Medical researchers are thrilled over the results of a newly completed study into how Alzheimer’s takes hold in the human body. Marc Diamond, a primary collaborator on this new Alzheimer’s study describes the results of this study as…
"This is perhaps the biggest finding we have made to date even though effective clinicals may not materialize for several years. The study has been a big win because it changes much of how we think about the disease and as a result, how to beat it.”
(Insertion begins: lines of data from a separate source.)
/-! `State.turnTaken` -/

@[simp] theorem State.turnTaken_cfg (s : State) : s.turnTaken.cfg = s.cfg := by
  unfold State.turnTaken
  (repeat' split) <;> rfl
@[simp] theorem State.turnTaken_argVal (s : State) : s.turnTaken.argVal = s.argVal := by
  unfold State.turnTaken
  (repeat' split) <;> rfl
@[simp] theorem State.turnTaken_canvasW (s : State) : s.turnTaken.canvasW = s.canvasW := by
  unfold State.turnTaken
  (repeat' split) <;> rfl
@[simp] theorem State.turnTaken_canvasH (s : State) : s.turnTaken.canvasH = s.canvasH := by
  unfold State.turnTaken
  (repeat' split) <;> rfl
@[simp] theorem State.turnTaken_err (s : State) : s.turnTaken.err = s.err := by
  unfold State.turnTaken
  (repeat' split) <;> rfl
@[simp] theorem State.turnTaken_detail (s : State) : s.turnTaken.detail = s.detail := by
  unfold State.turnTaken
  (repeat' split) <;> rfl
@[simp] theorem State.turnTaken_rej (s : State) : s.turnTaken.rej = s.rej := by
  unfold State.turnTaken
  (repeat' split) <;> rfl
@[simp] theorem State.turnTaken_errinfo (s : State) : s.turnTaken.errinfo = s.errinfo := by
  unfold State.turnTaken
  (repeat' split) <;> rfl
@[simp] theorem State.turnTaken_fsm (s : State) : s.turnTaken.fsm = s.fsm := by
  unfold State.turnTaken
  (repeat' split) <;> rfl
@[simp] theorem State.turnTaken_active (s : State) : s.turnTaken.active = s.active := by
  unfold State.turnTaken
  (repeat' split) <;> rfl
@[simp] theorem State.turnTaken_pwr (s : State) : s.turnTaken.pwr = s.pwr := by
  unfold State.turnTaken
  (repeat' split) <;> rfl
@[simp] theorem State.turnTaken_rst (s : State) : s.turnTaken.rst = s.rst := by
  unfold State.turnTaken
  (repeat' split) <;> rfl
@[simp] theorem State.turnTaken_dc (s : State) : s.turnTaken.dc = s.dc := by
  unfold State.turnTaken
  (repeat' split) <;> rfl
@[simp] theorem State.turnTaken_busOpen (s : State) : s.turnTaken.busOpen = s.busOpen := by
  unfold State.turnTaken
  (repeat' split) <;> rfl
@[simp] theorem State.turnTaken_op (s : State) : s.turnTaken.op = s.op := by
  unfold State.turnTaken
  (repeat' split) <;> rfl
@[simp] theorem State.turnTaken_pc (s : State) : s.turnTaken.pc = s.pc := by
  unfold State.turnTaken
  (repeat' split) <;> rfl
@[simp] theorem State.turnTaken_i (s : State) : s.turnTaken.i = s.i := by
  unfold State.turnTaken
  (repeat' split) <;> rfl
@[simp] theorem State.turnTaken_j (s : State) : s.turnTaken.j = s.j := by
  unfold State.turnTaken
  (repeat' split) <;> rfl
@[simp] theorem State.turnTaken_k (s : State) : s.turnTaken.k = s.k := by
  unfold State.turnTaken
  (repeat' split) <;> rfl
@[simp] theorem State.turnTaken_p (s : State) : s.turnTaken.p = s.p := by
  unfold State.turnTaken
  (repeat' split) <;> rfl
@[simp] theorem State.turnTaken_n (s : State) : s.turnTaken.n = s.n := by
  unfold State.turnTaken
  (repeat' split) <;> rfl
@[simp] theorem State.turnTaken_errPending (s : State) : s.turnTaken.errPending = s.errPending := by
  unfold State.turnTaken
  (repeat' split) <;> rfl
@[simp] theorem State.turnTaken_opnd (s : State) : s.turnTaken.opnd = s.opnd := by
  unfold State.turnTaken
  (repeat' split) <;> rfl
@[simp] theorem State.turnTaken_timer (s : State) : s.turnTaken.timer = s.timer := by
  unfold State.turnTaken
  (repeat' split) <;> rfl
@[simp] theorem State.turnTaken_fb (s : State) : s.turnTaken.fb = s.fb := by
  unfold State.turnTaken
  (repeat' split) <;> rfl
@[simp] theorem State.turnTaken_log (s : State) : s.turnTaken.log = s.log := by
  unfold State.turnTaken
  (repeat' split) <;> rfl
@[simp] theorem State.turnTaken_env (s : State) : s.turnTaken.env = s.env := by
  unfold State.turnTaken
  (repeat' split) <;> rfl
@[simp] theorem State.turnTaken_hostProg (s : State) : s.turnTaken.hostProg = s.hostProg := by
  unfold State.turnTaken
  (repeat' split) <;> rfl
@[simp] theorem State.turnTaken_resp (s : State) : s.turnTaken.resp = s.resp := by
  unfold State.turnTaken
  (repeat' split) <;> rfl

end Sys2Proof.Machine
end

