-- ==== Sys2Proof/Tests/Slice0.lean ====
section
/-! SUPPORT. Tests: the well-formedness check, decoding of words written out from 30_encoding.md, single steps from the
vectors of 95_test_vectors.md, and one witness per statement that its hypotheses can be met together. -/

namespace Sys2Proof.Tests

open Sys2Proof Sys2Proof.Machine Host

/-! ## Well-formedness -/

theorem test_wf_refuses_a_code_of_another_row :
    (Instr.illegal 0x1#4).wf = false ∧ (Instr.illegal 0x8#4).wf = false := by decide

theorem test_wf_accepts_the_rows :
    (Instr.illegal 0x0#4).wf = true ∧ (Instr.illegal 0x9#4).wf = true ∧ (Instr.illegal 0xF#4).wf = true ∧
      Instr.init.wf = true ∧ Instr.sleep.wf = true := by decide

/-! ## Decoding: words written out bit by bit from R90 and R91 (bits 3:0 the code, bits 31:4 ignored) -/

theorem test_decode_init :
    decodeBytes [0b00000001#8, 0b00000000#8, 0b00000000#8, 0b00000000#8] = .ok (.init, []) := by decide
theorem test_decode_cmd :
    decodeBytes [0b00000010#8, 0b00000000#8, 0b00000000#8, 0b00000000#8] = .ok (.cmd, []) := by decide
theorem test_decode_data :
    decodeBytes [0b00000011#8, 0b00000000#8, 0b00000000#8, 0b00000000#8] = .ok (.data, []) := by decide
theorem test_decode_waitIdle :
    decodeBytes [0b00000100#8, 0b00000000#8, 0b00000000#8, 0b00000000#8] = .ok (.waitIdle, []) := by decide
theorem test_decode_render :
    decodeBytes [0b00000101#8, 0b00000000#8, 0b00000000#8, 0b00000000#8] = .ok (.render, []) := by decide
theorem test_decode_refresh :
    decodeBytes [0b00000110#8, 0b00000000#8, 0b00000000#8, 0b00000000#8] = .ok (.refresh, []) := by decide
theorem test_decode_clear :
    decodeBytes [0b00000111#8, 0b00000000#8, 0b00000000#8, 0b00000000#8] = .ok (.clear, []) := by decide
theorem test_decode_sleep :
    decodeBytes [0b00001000#8, 0b00000000#8, 0b00000000#8, 0b00000000#8] = .ok (.sleep, []) := by decide
theorem test_decode_reserved :
    decodeBytes [0b00000000#8, 0b00000000#8, 0b00000000#8, 0b00000000#8] = .ok (.illegal 0x0#4, []) ∧
      decodeBytes [0b00001001#8, 0b00000000#8, 0b00000000#8, 0b00000000#8] = .ok (.illegal 0x9#4, []) ∧
      decodeBytes [0b00001111#8, 0b00000000#8, 0b00000000#8, 0b00000000#8] = .ok (.illegal 0xF#4, []) := by decide

/-- V-HO3: bits 31:4 are ignored; and what follows the word is left over. -/
theorem test_decode_ignores_high_bits :
    decodeBytes [0b11110001#8, 0b11111111#8, 0b11111111#8, 0b11111111#8, 0xAB#8] = .ok (.init, [0xAB#8]) := by decide

theorem test_decode_too_short : decodeBytes [0x01#8, 0x00#8, 0x00#8] = .error .tooShort := by decide

/-- The table of encodings in 95_test_vectors.md §3: `wr OP, 0x5` is 05 00 00 00. -/
theorem test_encode_render : leBytes (encode .render) = [0x05#8, 0x00#8, 0x00#8, 0x00#8] := by decide

/-! ## Small states -/

/-- Every answer listed and good (E_good, for as many answers as a test takes). -/
def goodEnv : Env := ⟨[true], List.replicate 70 true, List.replicate 4 true, [true], 0, 0, 0, 0⟩

/-- S_IDLE after a successful INIT: the lines and the bus up. -/
def idleState : State :=
  { State.reset with fsm := .idle, pwr := true, rst := true, dc := true, busOpen := true, env := goodEnv }

/-- An operation running in the session of `idleState`. -/
def runAt (opc : BitVec 4) (pc : Pc) : State := { idleState with active := true, op := opc, pc := pc }

/-- An operation just issued with no session and the bus closed. -/
def issuedAtReset (opc : BitVec 4) : State := { State.reset with active := true, op := opc, env := goodEnv }

/-- The next answers of the panel to writes are these. -/
def withWrites (s : State) (writes : List Bool) : State := { s with env := { s.env with writes := writes } }

/-- The next samples of the busy input are these. -/
def withPolls (s : State) (polls : List Level) : State := { s with env := { s.env with polls := polls } }

/-- The events that one step of an operation appends. -/
def logOf (i : Instr) (s : State) : List Event :=
  match exec i s with
  | .next t => t.log
  | .fault _ | .refused _ => []

/-- STATUS after one step of an operation, with the busy input at 1. -/
def statusOf (i : Instr) (s : State) : Word :=
  match exec i s with
  | .next t => t.statusWord true
  | .fault _ | .refused _ => 0xFFFFFFFF#32

/-! ## Single steps, from 95_test_vectors.md -/

/-- V-HO1: ILLEGAL appends Done(5, 0); STATUS = 0x00100050. -/
theorem test_illegal :
    logOf (.illegal 0x0#4) (issuedAtReset 0x0#4) = [.done .illegalOp 0#2] ∧
      statusOf (.illegal 0x0#4) (issuedAtReset 0x0#4) = 0x00100050#32 := by decide

/-- R160, R161: the first event of INIT is Line(PWR, 1). -/
theorem test_init_powers_up : logOf .init (issuedAtReset 0x1#4) = [.line .pwr true] := by decide

/-- R166, R98: the second data byte of entry 12 of the default table is 0x20, sent with DC = 1. -/
theorem test_init_sends_a_data_byte :
    logOf .init { runAt 0x1#4 (.rule 15) with fsm := .poweredUp, i := 12, j := 1 } = [.write true [0x20#8] true] := by decide

/-- V-RO1: CMD of 0x04 writes 0x04 with DC = 0. -/
theorem test_cmd_writes :
    logOf .cmd { runAt 0x2#4 (.rule 1) with opnd := 0x04#8, dc := false } = [.write false [0x04#8] true] := by decide

/-- V-RO4: CMD with the bus closed: STATUS = 0x00100230. -/
theorem test_cmd_closed : statusOf .cmd (issuedAtReset 0x2#4) = 0x00100230#32 := by decide

/-- V-RO2: DATA of 0xFF raises DC first. -/
theorem test_data_raises_dc : logOf .data { runAt 0x3#4 (.rule 0) with argVal := 0xFF#8 } = [.line .dc true] := by decide

/-- V-RO2: then it writes 0xFF with DC = 1. -/
theorem test_data_writes :
    logOf .data { runAt 0x3#4 (.rule 1) with opnd := 0xFF#8, dc := true } = [.write true [0xFF#8] true] := by decide

/-- V-RO6: WAIT_IDLE samples first. -/
theorem test_waitIdle_samples : logOf .waitIdle (withPolls (runAt 0x4#4 (.rule 0)) [false]) = [.poll false] := by decide

/-- V-RO6: a busy sample is followed by a delay of 5 ms. -/
theorem test_waitIdle_delays : logOf .waitIdle (runAt 0x4#4 (.rule 1)) = [.delay 5] := by decide

/-- V-FR2: RENDER of 799×480 raises DimensionMismatch: program P3 then reads 0x001F0012. -/
theorem test_render_rejects_799 :
    statusOf .render { runAt 0x5#4 (.rule 0) with canvasW := 0x031F#16, canvasH := 0x01E0#16 } = 0x001F0012#32 := by decide

/-- Two invalid cells, 5 and 10. -/
def badCells : State :=
  { runAt 0x5#4 (.rule 0) with canvasW := 800#16, canvasH := 480#16, fb := [(5, 9#8), (10, 7#8)] }

/-- V-FR7: the lowest invalid cell is recorded. -/
theorem test_render_records_the_lowest_cell :
    ∃ t, exec .render badCells = .next t ∧ t.errinfoWord = 5#32 ∧ t.err = .paletteMismatch ∧
      t.log = [.done .paletteMismatch 0#2] := by
  have h : firstInvalidCell badCells.fb = some 5 := firstInvalidCell_some.mpr ⟨by decide, by decide, by decide⟩
  have hc : badCells.canvasMatches = true := by decide
  refine ⟨{ badCells with p := 5, errinfo := 5#19 }.raise .paletteMismatch 0#2, ?_, by decide, by decide, by decide⟩
  unfold exec execRender
  rw [show badCells.pc = .rule 0 from rfl]
  simp only [hc, if_true]
  rw [State.validated_bad h]

/-- V-FR14: the first event of REFRESH is Line(DC, 0). -/
theorem test_refresh_lowers_dc : logOf .refresh (runAt 0x6#4 (.rule 0)) = [.line .dc false] := by decide

/-- R197: the second write of the handshake is CMD_REFRESH. -/
theorem test_refresh_second_command : logOf .refresh { runAt 0x6#4 (.handshake 6) with dc := false } = [.write false [0x12#8] true] := by
  decide

/-- V-FR20: CLEAR of 7 raises PaletteMismatch. -/
theorem test_clear_rejects_7 :
    logOf .clear { runAt 0x7#4 (.rule 0) with argVal := 7#8 } = [.done .paletteMismatch 0#2] := by decide

/-- V-FR23: CLEAR with the bus closed raises NOT_OPEN. -/
theorem test_clear_closed :
    logOf .clear { issuedAtReset 0x7#4 with argVal := 1#8 } = [.done .busIOFailure 2#2] := by decide

/-- V-SL5: a second SLEEP is a SequenceError: STATUS = 0x00100044. -/
theorem test_sleep_twice : statusOf .sleep { issuedAtReset 0x8#4 with fsm := .asleep } = 0x00100044#32 := by decide

/-- V-SL3: SLEEP's deferred failure is reported in the last step: STATUS = 0x00100134. -/
theorem test_sleep_deferred_failure :
    statusOf .sleep { issuedAtReset 0x8#4 with fsm := .idle, pc := .rule 9, errPending := true } = 0x00100134#32 := by
  decide

/-! ## Host port and reset -/

/-- V-HO10: the last four cells. -/
theorem test_host_write_fb :
    ((State.reset.hostWrite 0xDDBFC 4 0x06050403#32).fb) =
      [(383996, 3#8), (383997, 4#8), (383998, 5#8), (383999, 6#8)] := by decide

/-- V-HO12: a 4-byte read is little-endian. -/
theorem test_host_read_fb :
    ({ State.reset with fb := [(0, 1#8), (1, 2#8), (2, 3#8), (3, 4#8)] }.hostRead 0x80000 4).resp =
      .value 0x04030201#32 := by decide

/-- V-HO7, V-HO8, V-HO9, V-HO11: accesses that fault. -/
theorem test_host_faults :
    (State.reset.hostRead 0x00014 4).resp = .readFault 0#32 ∧ (State.reset.hostRead 0x00000 2).resp = .readFault 0#32 ∧
      (State.reset.hostWrite 0x80001 2 0x0102#32).resp = .writeFault ∧
      (State.reset.hostWrite 0xDDC00 4 0#32).resp = .writeFault := by decide

/-- V-HO4, V-HO5, V-HO6: REJ. -/
theorem test_rej :
    ((runAt 0x5#4 (.rule 1)).hostWrite 0x4 4 3#32).rej = true ∧
      ({ State.reset with rej := true }.hostWrite 0xC 4 0x00008000#32).rej = false ∧
      ({ State.reset with rej := true }.hostWrite 0xC 4 0#32).rej = true := by decide

/-- R101: `RENDER 800, 480` writes 0x01E00320 to CANVAS, then 0x5 to OP. -/
theorem test_pseudo_render :
    progRender defaultConfig 800#16 480#16 = [.write 0x8 4 0x01E00320#32, .write 0x0 4 0x5#32, .wait] := by decide

/-- 95_test_vectors.md §0: ST_IDLE = 0x001F0002. -/
theorem test_status_idle : idleState.statusWord true = 0x001F0002#32 := by decide

/-- R197 with R40: the handshake of the default codes has 13 events. -/
theorem test_handshake_trace_length : (refreshTrace defaultConfig 0 0 0).length = 13 := by decide

/-- R98: the default table has 66 bytes, and meets R7 and R97. -/
theorem test_default_config : (tableBytes defaultConfig.initTable).length = 66 ∧ configOk defaultConfig = true := by decide

/-- The operation word placed by withFetchWord is run by the next step. -/
theorem test_fetch_runs :
    (match step (State.reset.withFetchWord 32 0x1) with
      | .next t => t.log
      | .fault _ | .refused _ => []) = [.issue 0x1#4, .line .pwr true] := by decide

/-! ## Witnesses: states and operands that meet the hypotheses of each statement, one per clause -/

/-- States built from State.reset in their session, lines, operation, schedule and panel answers only. -/
theorem inv_of {s : State}
    (h : s = { State.reset with
      fsm := s.fsm
      pwr := s.pwr
      rst := s.rst
      dc := s.dc
      busOpen := s.busOpen
      env := s.env
      active := s.active
      op := s.op
      pc := s.pc
      opnd := s.opnd
      argVal := s.argVal
      sched := s.sched
      hostProg := s.hostProg })
    (hs : SessionOk s) (hp : s.active = true → positionOk s) : s.Inv := by
  have hc : configOk defaultConfig = true := by decide
  refine ⟨?_, ?_, ⟨?_, ?_, ?_, ?_⟩, ⟨?_, ?_, ?_, ?_⟩, hs, hp⟩ <;> rw [h]
  · exact hc
  · rfl
  · exact fun _ => ⟨rfl, rfl, rfl⟩
  · exact fun _ => rfl
  · exact fun _ => rfl
  · exact (by decide : (0#19).toNat < npix)
  · exact (by decide : 0 < initTableLen)
  · exact (by decide : 0 < frameBytes)
  · exact (by decide : 0 < npix)
  · intro limit hl
    cases hl

/-- The invariant holds at reset. -/
theorem test_reset_inv : State.reset.Inv :=
  inv_of rfl ⟨fun _ => ⟨rfl, rfl, rfl, rfl⟩, fun h => by simp [State.sessionLive, State.reset] at h,
    fun h => by simp [State.reset] at h⟩ (fun h => by simp [State.reset] at h)

/-- A live session with the bus up is good at every good position of its operation. -/
theorem test_running_inv {opc : BitVec 4} {pc : Pc} (h : positionOk (runAt opc pc)) : (runAt opc pc).Inv :=
  inv_of rfl ⟨fun h => by simp [State.sessionLive, runAt, idleState] at h, fun _ => .inl rfl, fun _ => .inl ⟨rfl, rfl⟩⟩
    (fun _ => h)

/-- An operation at its issue with no session is good. -/
theorem test_issued_inv (opc : BitVec 4) (h : positionOk (issuedAtReset opc)) : (issuedAtReset opc).Inv :=
  inv_of rfl ⟨fun _ => ⟨rfl, rfl, rfl, rfl⟩, fun h => by simp [State.sessionLive, issuedAtReset, State.reset] at h,
    fun h => by simp [issuedAtReset, State.reset] at h⟩ (fun _ => h)

/-- INIT before its last step. -/
def initEnd : State := { runAt 0x1#4 (.rule 16) with fsm := .poweredUp }

/-- SLEEP before its last step. -/
def sleepEnd : State :=
  { runAt 0x8#4 (.rule 9) with pwr := false, rst := false, dc := false, busOpen := false }

/-- INIT at the raise after its bus open failed. -/
def initOpenFailed : State :=
  { issuedAtReset 0x1#4 with fsm := .poweredUp, pwr := true, pc := .abort .busIOFailure openFailed }

theorem test_initEnd_inv : initEnd.Inv :=
  inv_of rfl ⟨fun h => by simp [State.sessionLive, initEnd] at h, fun _ => .inl rfl, fun h => by simp [initEnd] at h⟩
    (fun _ => by simp [positionOk, initOk, decodeOpc, initEnd, runAt, idleState])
Most research into Alzheimer's focuses on a specific protein called amyloid beta. A clumping of that protein is suspected as being the primary pathological cause of the disease's symptoms. But after many different clinical trial failures in drugs designed to target those amyloid beta plaques, some scientists have turned their attention and research towards alternative approaches including new research on a completely different protein.
The different protein, called tau, has been found to form abnormal clumps in the brain, called neurofibrillary tangles, which can accumulate and kill neurons. More and more researchers are beginning to hypothesize that this is actually the primary causative source of Alzheimer's disease.
When and how Alzheimer's disease develops has been a mystery. So the new study on these tau proteins and how they begin to accumulate into tangles in the brain is starting to catch the attention of the medical community.
Isolated tau proteins had been previously believed not to have a distinctly harmful shape until they began to aggregate with other tau proteins. However, this new study and companion new research has revealed that a toxic tau protein actually presents itself as misfolded, exposing parts that are usually folded inside, before it begins to aggregate. It is these exposed parts of the protein that enable aggregation, forming the larger toxic tangles. According to Mark Diamond …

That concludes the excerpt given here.